Browser Network Inspector

All standard browsers come with network inspectors designed to analyze what network requests a site is making. Let’s start by getting familiar with how these work.

Go to https://piazza.com, sign in, and open up your browser’s network inspector. Here are steps on how to do so for Safari, Chrome, and Firefox.

Click on a post, and then identify the API request being made to fetch that post’s data. This may require a little bit of probing around: you’re going to want to try to look for the “Response” tab of each network request to see which request contained the post content within the Response.

Sometimes, it’s helpful to do a global search: Command-Shift-F (or equivalent) will do the trick - you can search across all network request responses for a particular string, e.g. “Homework 6 Thread.”

Alternatively, look for one of the /api?method=content.get network requests.

Viewing Requests & Responses

Many (though not all) API endpoints utilize some combination of query string parameters and JSON payload bodies, and return data in JSON-structured responses. The /api?method=content.get endpoint follows this convention.

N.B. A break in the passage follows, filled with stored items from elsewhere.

-- ==== Sys2Proof/Machine/Tick.lean ====
section
/-! DEFINITION. The tick around a stage handler (40_pipeline.md R90, R99), sequences of ticks, and the stages that
belong to no one instruction: FETCH (R91), the direct and absolute DECODE (R94, R93), the memory write of WRITEBACK
(R98), the unexpected state (R103). -/

namespace Sys2Proof.Machine

/-! ## The tick -/

/-- A stage handler: what one processor pulse does to the core, and the events it emits. -/
abbrev Handler := CoreState → Res (List Event)

/-- What the processor's pulse leaves. -/
inductive Pulse where
  | done (s : State)
  | raised (r : FaultReason) (s : State)
  deriving DecidableEq, Repr

/-- What the machine's tick leaves: the tick ran; it did not happen, the clock not being armed; or it raised. -/
inductive TickResult where
  | ran (s : State)
  | paused (s : State)
  | raised (r : FaultReason) (s : State)
  deriving DecidableEq, Repr

/-- A processor pulse that runs the handler `h`: the handler, then the interrupt check; no check after a fault
(40_pipeline.md R99, R100). -/
def pulseWith (h : Handler) (s : State) : Pulse :=
  match h s.toCoreState with
  | .ok es c => .done (interruptCheck (emitAll es { s with toCoreState := c }))
  | .raised r c => .raised r (raiseFault r { s with toCoreState := c })

/-- `Store.pulse()` changes nothing (20_memory.md R66). -/
def storePulse (s : State) : State := s

/-- Step 4 of the tick: the clock stops itself when the processor has halted (40_pipeline.md R90). -/
def clockCheck (s : State) : State := if s.HALT then (clockStop s).2 else s

/-- What follows the processor's pulse in a tick, with the environment's boundaries between the pulses
(40_pipeline.md R90, 60_exceptions.md R166). A `stop` at one of these boundaries does not cut the tick short: the pulses
that remain and the halt check run with `ARMED` false (the spec does not say; DESIGN CHOICE, log entry 33). -/
def afterProcessor (s : State) : State :=
  clockCheck (boundary (controllerPulse (boundary (storePulse (boundary s)))))

/-- One tick around a processor pulse. It happens only while `ARMED` is true and `FAULT` is empty; a pulse that raises
ends it (40_pipeline.md R90, 60_exceptions.md R150). `ARMED` is looked at once, before the processor's pulse: a tick that has
begun runs to its end even if a move stops the clock between two of its pulses (DESIGN CHOICE, log entry 33). -/
def tickAround (pulse : State → Pulse) (s : State) : TickResult :=
  if (beforeTick s).ARMED = true ∧ (beforeTick s).FAULT = none then
    match pulse (beforeTick s) with
    | .done s' => .ran (afterProcessor s')
    | .raised r s' => .raised r s'
  else .paused (beforeTick s)

/-! ## Sequences of ticks -/

/-- Go on after a tick that ran. -/
def TickResult.andThen (r : TickResult) (f : State → TickResult) : TickResult :=
  match r with
  | .ran s => f s
  | .paused s => .paused s
  | .raised e s => .raised e s

/-- The host's outcome: a paused machine waits in its state; a raised fault stops the run (60_exceptions.md R150). -/
def TickResult.toOutcome (r : TickResult) : Host.Outcome State Fault Refusal :=
  match r with
  | .ran s => .next s
  | .paused s => .next s
  | .raised e s => .fault (e.toFault s)

/-- One tick for each handler, in order. -/
def runStages : List Handler → State → TickResult
  | [], s => .ran s
  | h :: hs, s => (tickAround (pulseWith h) s).andThen (runStages hs)

/-- An instruction boundary: the machine stands at FETCH or in HALTED (40_pipeline.md R102). -/
abbrev AtBoundary (c : CoreState) : Prop := c.STEP = .fetch ∨ c.STEP = .halted

/-- Ticks until an instruction boundary, at most `fuel` of them. -/
def runToBoundary (pulse : State → Pulse) : Nat → State → TickResult
  | 0, s => .ran s
  | fuel + 1, s =>
    (tickAround pulse s).andThen fun s' =>
      if AtBoundary s'.toCoreState then .ran s' else runToBoundary pulse fuel s'

/-! ## The common stages -/

/-- FETCH (40_pipeline.md R91). -/
def fetchStage (next : ByteSource) : Handler := fun c =>
  (next c).bind fun b c => .ok [] { c with IR := b, SUB := 0, STEP := .decode }

/-- The logged transition of a handler that has no arm for what it meets (40_pipeline.md R103). -/
def unexpectedStage : Handler := fun c => .ok [.unexpectedState] { c with SUB := 0, STEP := .fetch }

/-- DECODE, class direct (40_pipeline.md R94). -/
def directStage : Handler := fun c => .ok [] { c with STEP := .execute }

/-- DECODE, class absolute: one call per half, with the two guards (40_pipeline.md R93). -/
def absoluteStage (next : ByteSource) : Handler := fun c =>
  if c.SUB = 0 then
    if c.STASH ≠ none then .raised .protocolMisuse c
    else (next c).bind fun b c => .ok [] { (tuCombine b c).2 with SUB := 1 }
  else if c.SUB = 1 then
    if c.STASH = none then .raised .protocolMisuse c
    else (next c).bind fun b c => .ok [] { (tuCombine b c).2 with SUB := 0, STEP := .execute }
  else unexpectedStage c

/-- WRITEBACK of a store-class or increment-class opcode (40_pipeline.md R98). -/
def writeStage : Handler := fun c => (tuWriteByte c).bind fun _ c => .ok [] { c with STEP := .fetch }

/-- A two-tick EXECUTE: the first tick, the second, or an unexpected sub-cycle (40_pipeline.md R96, R103). -/
def twoTickStage (first second : Handler) : Handler := fun c =>
  if c.SUB = 0 then first c else if c.SUB = 1 then second c else unexpectedStage c

/-- The first EXECUTE tick of LDA abs, INC abs and CPX abs: a read whose value is not used
(41_load_store.md R113, 42_arithmetic_compare.md R121, R122). -/
def firstReadStage : Handler := fun c => (tuReadByte c).bind fun _ c => .ok [] { c with SUB := 1 }

/-! ## An instruction as its ticks -/

/-- An instruction that is one handler a tick. -/
def runInstr (hs : List Handler) (s : State) : Host.Outcome State Fault Refusal := (runStages hs s).toOutcome

/-- T1 of the instruction whose opcode byte is `op` (40_pipeline.md R91). -/
def fetchTick (op : Byte) : Handler := fetchStage (deliverByte op)

/-- T1, T2 and T3 of an absolute instruction (40_pipeline.md R91, R93). -/
def absoluteTicks (op : Opcode) (a : Addr) : List Handler :=
  [fetchTick (opcodeByte op), absoluteStage (deliverByte (addrLo a)), absoluteStage (deliverByte (addrHi a))]

/-- T1 and T2 of a direct instruction (40_pipeline.md R91, R94). -/
def directTicks (op : Opcode) : List Handler := [fetchTick (opcodeByte op), directStage]

end Sys2Proof.Machine
end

If you’d like to view the full, raw request, one way to do this is to copy the request as a cURL command by CTRL-clicking the request and selecting “Copy as cURL.” Here’s what the request might look like:

Request

curl 'https://piazza.com/logic/api?method=content.get&aid=l23s5aolhd44' \
-X 'POST' \
-H 'Content-Type: application/json; charset=utf-8' \
-H 'Accept: application/json, text/javascript, */*; q=0.01' \
-H 'Accept-Language: en-US,en;q=0.9' \
-H 'Accept-Encoding: gzip, deflate, br' \
-H 'Host: piazza.com' \
-H 'Origin: https://piazza.com' \
-H 'User-Agent: Mozilla/5.0 (Macintosh; Intel Mac OS X 10_15_7) AppleWebKit/605.1.15 (KHTML, like Gecko) Version/15.3 Safari/605.1.15' \
-H 'Referer: https://piazza.com/class/ky9e8cq86872u?cid=1054' \
-H 'Content-Length: 70' \
-H 'Connection: keep-alive' \
-H 'Cookie: piazza_session=<redacted>; session_id=<redacted>; AWSELB=<redacted>; AWSELBCORS=<redacted>; _ga=<redacted>; last_piaz_user=<redacted>' \
-H 'CSRF-Token: CRvqpF1mpRsg3aHtCnpE62HJ' \
-H 'X-Requested-With: XMLHttpRequest' \
--data-binary '{"method":"content.get","params":{"cid":"1054","nid":"ky9e8cq86872u"}}'

The response might look something like this:

{
    "result": {
        "history_size": 2,
        "folders": [
            "logistics"
        ],
        "nr": 1054,
        ...
        "tags": [
            "instructor-note",
            "logistics",
            "pin"
        ],
        "tag_good": [],
        "unique_views": 291,
        "children": [
            {
            ...
        "tag_good_arr": [],
        "anon_icons": true,
        "id": "l1x4o65lxt02j5",
        "config": {
            "editor": "rte",
            "bypass_email": 1,
            "has_emails_sent": 1
        },
        "status": "active",
        "drafts": null,
        "request_instructor": 0,
        "request_instructor_me": false,
        "bookmarked": 7,
        "num_favorites": 0,
        "my_favorite": false,
        "is_bookmarked": true,
        "is_tag_good": false,
        "q_edits": [],
        "i_edits": [],
        "s_edits": [],
        "t": 1650229685902,
        "default_anonymity": "no"
    },
    "error": null,
    "aid": "l23s5aolhd44"
}

Transforming Requests into Python

Often, it’s helpful to “replay” requests to either scrape data from a site or probe sites for vulnerabilities. To do so, we can use a tool like curlconverter to transform the cURL syntax above into Python syntax that we can then use to make subsequent requests.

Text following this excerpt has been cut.